I suppose I feel in a varietal mood these days.  With a prior post about storm clouds, I move on to... BANJOS!  Read on for why I care about banjos (p.s. I also care about pedal steels).  Frank Fairfield is a phenomenal current player with a very old-timey sound:

Ed Helms, star of The Office and The Hangover is also a banjo fanatic.  Confession: I listened to the O, Brother Where Art Thou soundtrack for years before actually seeing the film.  Alison Krauss became an idol and I learned all of the real verses to "You Are My Sunshine."  Really quite a sad song.  It also began a lifelong love for real down-home bluegrass.  You ask, Where am I going with this? 

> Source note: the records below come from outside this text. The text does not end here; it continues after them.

/-- A catchable read that the part makes for itself, from the router of a cache: instruction fetch, the dispatcher, a page-table walk
(05_encoding R73, 07_memory R135, 18_scheduling R260). -/
structure HwRead where
  id : Nat
  die : Fin 8
  cache : CacheId
  line : LineId
  tag : BitVec 8
  res : ReadRes
deriving DecidableEq, Repr

/-- A page-table root (R135). -/
structure Root where
  asid : BitVec 16
  host : Bool
  root : Option (BitVec 64)
deriving DecidableEq, Repr

/-- The check of RESUME that refused a debug action (19_faults R277, R279, 25_ref R432): the entry is not in use, it belongs to
another thread, the block is collective, the word is no instruction, or a block fails R23. -/
inductive ResumeCheck where
  | entry
  | thread
  | collective
  | header
  | block (cause : BitVec 8)
deriving DecidableEq, Repr

/-- What a function reports of a debug action (19_faults R279): done, refused by its condition, or by a check. -/
inductive DebugReply where
  | done
  | condition
  | check (c : ResumeCheck)
deriving DecidableEq, Repr

/-- One logical device, by virtual die number. `revoking` are exports under revocation, each entry as it stood; `saves` are the sizes of
the save areas by cluster (18_scheduling R269); `acting` are CONTINUE (false) and SKIP (true) actions whose code is still being fetched
(19_faults R279). -/
structure Die where
  exports : List (Nat × BitVec 128)
  imports : List (Nat × BitVec 64)
  revoking : List (Nat × BitVec 128)
  roots : List Root
  tlbs : List Tlb
  shoots : List Shoot
  queues : List (Nat × Queue)
  turn : Nat
  pool : Option PoolConfig
  handles : List Handle
  resSeq : Nat
  residency : List Residency
  resRing : List (Nat × BitVec 256)
  reports : List (BitVec 128)
  reportsHeld : List (BitVec 128)
  health : List (BitVec 128)
  watchdog : Nat
  debug : Option DebugReply
  acting : List (ThreadId × Bool)
  saves : List (Nat × Nat)
  interrupts : Nat
deriving DecidableEq, Repr

/-- One core (02_execution, 03_selector, 07_memory, 14_matrix). `cards` is its local task queue: each card with the queue and the
address space that it was issued under. `due` are the enrolments of this cycle, which take effect at its end (R43), `exits` the threads that have exited in it, and `picked` says
whether the selector has dispatched in it (R45). -/
structure Core where
  lcyc : BitVec 64
  l1share : Nat
  served : Nat
  busy : Nat
  picked : Bool
  due : List (ThreadId × Addr × Word)
  exits : List ThreadId
  acc : Memory
  opbuf : List (Nat × Line × Bool)
  cards : List (Fin 64 × BitVec 16 × BitVec 512)
  cardNum : Nat
  progress : Nat
deriving DecidableEq, Repr

/-! ## Grids and clusters (18_scheduling) -/

/-- Where a grid's card came from. -/
inductive CardSrc where
  | queue (q : Fin 64) (num : Nat)
  | localQ (core : Fin 64) (num : Nat)
deriving DecidableEq, Repr

/-- One grid: its card and the word of its entry block, the queue it was issued under, its effective priority, the next cluster to
place, and the clusters retired. An orphan's queue has been enabled anew since. -/
structure Grid where
  id : Nat
  die : Fin 8
  src : CardSrc
  queue : Fin 64
  prio : Nat
  card : BitVec 512
  word : Word
  asid : BitVec 16
  placed : Nat
  retired : Nat
  ended : Bool
  complete : Bool
  orphan : Bool
deriving DecidableEq, Repr

/-- One resident cluster: its rectangle and whether pre-emption has stopped it. -/
structure Cluster where
  id : Nat
  grid : Nat
  die : Fin 8
  index : Nat
  x0 : Nat
  y0 : Nat
  w : Nat
  h : Nat
  prio : Nat
  stopping : Bool
deriving DecidableEq, Repr
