-- ==== Sys2Proof/Machine/Access.lean ====
section
/-!
DEFINITION. Accesses in flight: what a load, store or atomic does where it performs (22_ref R306, R319, 12_program_atomics
R203), which accesses must wait for earlier ones (10_ordering R185, R187), and the requests that a tracked miss makes
(08_coherence R156, R161, R166).
-/
namespace Sys2Proof.Machine

/-! ## What an operation does to its bytes -/

/-- Bytes of an atomic type. -/
def atomBytes (ty : AtomType) : Nat := 4 * ty.regs

/-- f of Table 22.6: the new value and the flags. -/
def atomNew (op : AtomOp) (ty : AtomType) (old b : Nat) : Nat × Word :=
  let w := 32 * ty.regs
  let sg := ty == .i32 || ty == .i64
  let lay : Option FFmt := match ty with
    | .f32 => some fp32
    | .f64 => some fp64
    | .i32 | .n32 | .i64 | .n64 | .b32 | .b64 => none
  match op with
  | .add =>
      match lay with
      | some f => f.add .rn (f.read old) (f.read b)
      | none => ((old + b) % 2 ^ w, 0)
  | .min =>
      match lay with
      | some f => f.minmax false old b
      | none => (if intOf w sg old ≤ intOf w sg b then old else b, 0)
  | .max =>
      match lay with
      | some f => f.minmax true old b
      | none => (if intOf w sg old ≤ intOf w sg b then b else old, 0)
  | .and => (old &&& b, 0)
  | .or => (old ||| b, 0)
  | .xor => (old ^^^ b, 0)
  | .exch => (b, 0)
  | .inc => (if b ≤ old then 0 else old + 1, 0)
  | .dec => (if old = 0 ∨ b < old then b else old - 1, 0)

/-- Whether an operation needs the right to write where it performs. -/
def MemOp.writes : MemOp → Bool
  | .store _ | .stf _ _ _ | .atom _ _ _ _ | .cas _ _ _ | .engOwn _ => true
  | .prefetch own => own
  | .load _ | .loadRef _ _ | .engRead _ _ | .cmnt _ _ | .tdesc _ => false

/-- Whether a thread's operation reads: a value that it returns, or the read half of an atomic (10_ordering R191). -/
def MemOp.reads : MemOp → Bool
  | .load _ | .loadRef _ _ | .atom _ _ _ _ | .cas _ _ _ | .tdesc _ => true
  | .store _ | .stf _ _ _ | .prefetch _ | .engRead _ _ | .engOwn _ | .cmnt _ _ => false

/-- Whether an access is an engine's. -/
def MemOp.isEngine : MemOp → Bool
  | .engRead _ _ | .engOwn _ => true
  | .load _ | .loadRef _ _ | .store _ | .stf _ _ _ | .atom _ _ _ _ | .cas _ _ _ | .prefetch _ | .cmnt _ _ | .tdesc _ => false

/-- Whether an operation is an atomic. -/
def MemOp.isAtomic : MemOp → Bool
  | .atom _ _ _ _ | .cas _ _ _ => true
  | .load _ | .loadRef _ _ | .store _ | .stf _ _ _ | .prefetch _ | .engRead _ _ | .engOwn _ | .cmnt _ _ | .tdesc _ => false

/-- Whether something is owed to the issuer after an operation has performed: a value, or an STF's flag. -/
def MemOp.returns : MemOp → Bool
  | .load _ | .loadRef _ _ | .engRead _ _ | .cas _ _ _ | .stf _ _ _ | .tdesc _ => true
  | .atom _ _ _ ret => ret
  | .store _ | .prefetch _ | .engOwn _ | .cmnt _ _ => false

/-- The effect on the bytes at the location: what is written, if anything, and the flags. -/
def MemOp.effect (op : MemOp) (old : List Byte) : Option (List Byte) × Word :=
  match op with
  | .store d => (some d, 0)
  | .stf d _ _ => (some d, 0)
  | .atom o ty b _ =>
      let r := atomNew o ty (natOfBytes old) b.toNat
      (some (bytesOfNat (atomBytes ty) r.1), r.2)
  | .cas ty cmp b =>
      if natOfBytes old = cmp.toNat then (some (bytesOfNat (atomBytes ty) b.toNat), 0) else (none, 0)
  | .load _ | .loadRef _ _ | .prefetch _ | .engRead _ _ | .engOwn _ | .cmnt _ _ | .tdesc _ => (none, 0)

/-! ## Order between accesses -/

/-- Whether an access still has to perform. -/
def Acc.pending (a : Acc) : Bool :=
  match a.phase with
  | .gated | .asked | .answered _ | .missing => true
  | .done | .failed _ _ _ => false
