-- ==== Sys2Proof/Machine/Translate.lean ====
section
/-!
DEFINITION. Reads that the part makes for itself (05_encoding R73, 07_memory R135), page-table walks and TLBs (07_memory R135 to R141), peer
windows (01_package R10 to R14) and parcel pages (16_parcels R241). What cannot be had yet ends in `notYet` and is asked for again.
-/
namespace Sys2Proof.Machine

/-! ## Reads of the part's own -/

/-- Whether a line's value may be on its way somewhere: an operation of its home, a cut, a grant, an engine write that keeps it. -/
def State.lineMoves (s : State) (l : LineId) : Bool :=
  s.folioCutting l || (s.jobs.any fun j => j.line = l) || (s.tree.any fun e => decide (e.line = l) && e.st) ||
    (s.lines.any fun x => decide (x.line = l) && x.busy.isSome) ||
    s.msgs.any fun m => decide (m.line = l) && match m.kind with
      | .grant _ | .cut _ _ | .ack _ | .writeback _ => true
      | .catchable | .steered | .direct | .own | .reply _ _ _ _ _ | .prune => false

/-- Take the result of a read, which stays until `settleReads`: one event may need the line more than once. A value that is not the line's
coherent value any more is read again: whoever waited for it may be gone. -/
def State.takeRead (s : State) (r : HwRead) : State × Except (BitVec 8 × Word) Line :=
  let gone : State := { s with reads := s.reads.filter fun x => !decide (x.id = r.id) }
  match r.res with
  | .waiting => (s, .error (notYet, 0))
  | .failed c x => (gone, .error (c, x))
  | .got d | .taken d =>
      if s.lineMoves r.line || s.coherentLine r.line != d then (gone, .error (notYet, 0)) else (s.readEnds r.id (.taken d), .ok d)

/-- The read that a cache's router has made of a line for a die. -/
def State.readOf (s : State) (die : Fin 8) (c : CacheId) (l : LineId) : Option HwRead :=
  s.reads.find? fun r => decide (r.die = die ∧ r.cache = c ∧ r.line = l)

/-- A catchable read of a DC or SC line, from the router of a cache, whose reply is taken as use-once (05_encoding R73, 07_memory R135,
08_coherence R156, R158; log 36). -/
def State.dcRead (s : State) (die : Fin 8) (c : CacheId) (l : LineId) (tag : BitVec 8) : State × Except (BitVec 8 × Word) Line :=
  let s := match s.readOf die c l with
    | some _ => s
    | none =>
        let r : HwRead := { id := s.fresh, die := die, cache := c, line := l, tag := tag, res := .waiting }
        ({ s.bump with reads := s.reads ++ [r] } : State).attemptRead r
  match s.readOf die c l with
  | some r => s.takeRead r
  | none => (s, .error (notYet, 0))

/-! ## Page tables -/

/-- Whether an access of these needs writes (Table 16.4's columns). -/
def Needs.isWrite : Needs → Bool
  | .wr | .rw => true
  | .rd | .fetch | .leaf => false

/-- A translation: the physical address and the leaf's class, identifier, parcel bit; after a state check the parcel whose
page it is. -/
structure Trans where
  pa : Nat
  cc : BitVec 2
  tag : BitVec 8
  pcl : Bool
  parcel : Option (Fin 8 × Nat)
deriving DecidableEq, Repr

/-- R124: bits [63:55] all equal bit 54. -/
def canonical (a : Addr) : Bool := let h := bitsOf a.toNat 54 10; h == 0 || h == 1023

/-- A 64-bit table entry, read as DC (R135), from the die's L2 slice of its line. The identifier is 0: a table has no leaf (log 36). -/
def State.tableEntry (s : State) (die : Fin 8) (pa : Nat) : State × Except (BitVec 8 × Word) (BitVec 64) :=
  let l := lineOf .pool pa
  match s.dcRead die (s.l2Of die l) l 0 with
  | (s, .error e) => (s, .error e)
  | (s, .ok d) => (s, .ok (BitVec.ofNat 64 (natOfBytes (lineBytes d (pa % 128) 8))))

/-- The walk of one level: an entry that is absent, a leaf, or the next table (Table 7.8, rows 1 to 3). Causes: 0x04,
0x02. -/
def walkEntry (level : Nat) (e : BitVec 64) : Except (BitVec 8) (Bool × Nat) :=
  if !e.getLsbD 0 then (if e.getLsbD 63 then .error 0x04 else .error 0x02)
  else if e.getLsbD 1 then
    if level = 1 then .error 0x02
    else if level = 2 ∧ bitsOf e.toNat 16 13 ≠ 0 then .error 0x02
    else .ok (true, bitsOf e.toNat 16 36 * 65536)
  else if level = 3 ∨ bitsOf e.toNat 2 14 ≠ 0 then .error 0x02
  else .ok (false, bitsOf e.toNat 16 36 * 65536)

/-- The entry of a level, and what the walk does at it. -/
def State.walkLevel (s : State) (die : Fin 8) (level : Nat) (table : Nat) (idx : Nat) :
    State × Except (BitVec 8 × Word) (BitVec 64 × Bool × Nat) :=
  match s.tableEntry die (table + 8 * idx) with
  | (s, .error e) => (s, .error e)
  | (s, .ok e) =>
      match walkEntry level e with
      | .error c => (s, .error (c, 0))
      | .ok (leaf, next) => (s, .ok (e, leaf, next))

/-- A valid root of an ASID (R135). -/
def Die.root (d : Die) (asid : BitVec 16) (host : Bool) : Option (BitVec 64) :=
  match d.roots.find? fun r => decide (r.asid = asid ∧ r.host = host) with
  | some r => r.root
  | none => none

/-- The leaf that a walk reaches, and whether its page is 512 MiB (R135, R138). -/
def State.walkLeaf (s : State) (die : Fin 8) (asid : BitVec 16) (host : Bool) (va : Addr) :
    State × Except (BitVec 8 × Word) (BitVec 64 × Bool) :=
  match (s.die die).root asid host with
  | none => (s, .error (0x02, 0))
  | some r =>
      match s.walkLevel die 1 (r.toNat % 2 ^ 52 / 65536 * 65536) (bitsOf va.toNat 42 13) with
      | (s, .error e) => (s, .error e)
      | (s, .ok (_, _, n1)) =>
          match s.walkLevel die 2 n1 (bitsOf va.toNat 29 13) with
          | (s, .error e) => (s, .error e)
          | (s, .ok (e2, true, _)) => (s, .ok (e2, true))
          | (s, .ok (_, false, n2)) =>
              match s.walkLevel die 3 n2 (bitsOf va.toNat 16 13) with
              | (s, .error e) => (s, .error e)
              | (s, .ok (e3, _, _)) => (s, .ok (e3, false))

/-- The class and permission rows of Table 7.8, and R237: a parcel page is DC or SC. -/
def leafCheck (host : Bool) (needs : Needs) (leaf : BitVec 64) : Option (BitVec 8) :=
  let cc := leaf.extractLsb' 5 2
  let ok := match needs with
    | .rd => leaf.getLsbD 2
    | .wr => leaf.getLsbD 3
    | .rw => leaf.getLsbD 2 && leaf.getLsbD 3
    | .fetch => host || leaf.getLsbD 4
    | .leaf => true
  if cc = 3 ∨ (host = true ∧ cc = 1) then some 0x03
  else if leaf.getLsbD 7 ∧ cc = 0 then some 0x03
  else if ok then none else some 0x03
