/-- Invalidate a router's local holders: the entry keeps what one in M or O had, unless the data is discarded (Table 8.4). Dirty data with
an error is lost, and the access whose ownership request met it fails (19_faults R281). -/
def State.cutLocals (s : State) (r : RouterId) (l : LineId) (req : CacheId) (discard own : Bool) : State :=
  let mine := s.localsAt r l
  let from' := if discard then none else mine.find? fun x => x.st == .m || x.st == .o
  let s1 := match from' with
    | some x =>
        if s.damagedDirty x then
          let s := s.lineLost (s.dieOf req) (damageCode x.cache) l
          if own then s.failMiss req l 0x60 (damageCode x.cache) else s
        else s
    | none => s
  let data : Option Datum := from'.bind fun x => if s.damagedDirty x then none else some { data := x.data, tag := x.tag }
  (mine.foldl (fun s x => s.dropCopy x.cache x.line) s1).onTree r l fun e =>
    { e with links := e.links &&& 0xFC, data := data }

/-- A cut's data: what came last, else what the entry had. -/
def mergeData (old new : Option Datum) : Option Datum :=
  match new with
  | some d => some d
  | none => old

/-- Returned data reaches the home: its L3 slice, where its superblock takes the identifier that came with it (07_memory R132, R134), or
host memory for a host line (R172, R174). -/
def State.homeData (s : State) (l : LineId) (d : Option Datum) : State :=
  match d with
  | none => s
  | some d =>
      match l.mem with
      | .pool => (s.l3Put l.num d.data true d.tag).retagL3 l.num d.tag
      | .host => { s with host := s.host.setLine l.num d.data }

/-- A message that brings a trim's data to the home. -/
def State.isTrimData (_ : State) (r : RouterId) (l : LineId) (m : Msg) : Bool :=
  decide (m.at' = r ∧ m.line = l ∧ m.caught = some 0) && match m.kind with
    | .writeback _ => true
    | .catchable | .steered | .direct | .own | .reply _ _ _ _ _ | .grant _ | .cut _ _ | .ack _ | .prune => false

/-- Whether a trim's data is already on its way to the home. -/
def State.trimSent (s : State) (r : RouterId) (l : LineId) : Bool := s.msgs.any fun m => s.isTrimData r l m

/-- The first operation of a line's home whose cut is running: its branches are gone now, with this data. -/
def State.jobCut (s : State) (l : LineId) (d : Option Datum) : State :=
  match s.jobs.find? fun j => j.line = l ∧ j.started ∧ j.cut = false with
  | some j =>
      { s with jobs := s.jobs.map fun x => if x.id = j.id then { x with cut := true, data := mergeData x.data d } else x }
  | none => s

/-- The end of a cut or trim at a router whose acknowledgements are in (R161, R165). -/
def State.finishCut (s : State) (r : RouterId) (l : LineId) : State :=
  match s.treeAt r l with
  | none => s
  | some e =>
      if e.pend ≠ 0 ∨ !e.st then s
      else if e.trim then
        match e.root, e.data with
        | .self, d => ((s.homeData l d).freeTree r l).reapply r l
        | p, none => ((s.freeTree r l).sendOut r p l (.l2 0 0) .prune).reapply r l
        | _, some d =>
            if s.trimSent r l then s
            else s.bump.send { id := s.fresh, kind := .writeback d, line := l, req := .l2 0 0, at' := r, port := .self,
                               path := [], caught := some 0, returned := 0, held := false, once := false, way := false }
      else
        match e.root with
        | .self => ((s.freeTree r l).jobCut l e.data).reapply r l
        | p => ((s.freeTree r l).sendOut r p l (.l2 0 0) (.ack e.data)).reapply r l

/-- The least recently used stable entry of a set. -/
def State.victimWay (s : State) (r : RouterId) (set : Nat) : Option TreeEntry :=
  ((s.treeWays r set).filter fun e => !e.st).foldl
    (fun m e => match m with
      | none => some e
      | some x => if e.used < x.used then some e else some x) none

/-- Trim an entry (R165): cut its local holders and every link port except ROOT. -/
def State.trimTree (s : State) (r : RouterId) (l : LineId) : State :=
  ((s.cutLocals r l (.l2 0 0) false false).startCut r l (.l2 0 0) false false true).finishCut r l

Anyone who may have read THIS POST might have some insight into my love for the film, True Grit.  Directed by the Cohen Brothers, the soundtrack by Carter Burwell is a different take on a theme similar to O, Brother Where Art Thou (to my delight).  Burwell built orchestral variations on traditional American spirituals, making them very much his own.  Hear some songs and hear Burwell talk about the process HERE.  It also meant the listening to the original arrangements gave me a few more songs to sing while playing along with the four chords I can actually play on the guitar.

Anyways, the reason I felt the need to talk to you about this is that the movie came out on DVD/Streaming/BlueRay what have you and the second time around was just as good as the first.  I still love the music.  Carter Burwell was snubbed by the Oscars because the score was not built around original compositions.  What he does with the music, however, is innovative and beautiful and I believe takes the melodies to both literal and much more abstract places.  To further prove this point, while nosing around youtube, I came upon some videos that caught my ear.

Here is the film version of one of the songs, "Talk About Suffering":

Here is Doc Watson's version (and a few other songs); "Talk About Suffering" starts around 3:20:

And another beautiful version, with some instrumental accompaniment:

Beyond composing the orchestral accompaniments, Burwell frequently arranged minor variations on melodies in the major scale and vice versa.  Basically, the movie is great, the soundtrack is beautiful, and I am grateful to expand my Americana, traditional, spiritual musical vocabulary.  Another major base to the score, I very much recommend a listen to "Leaning on the Everlasting Arms."

I hope you now love banjos just a little bit more.  Bisous.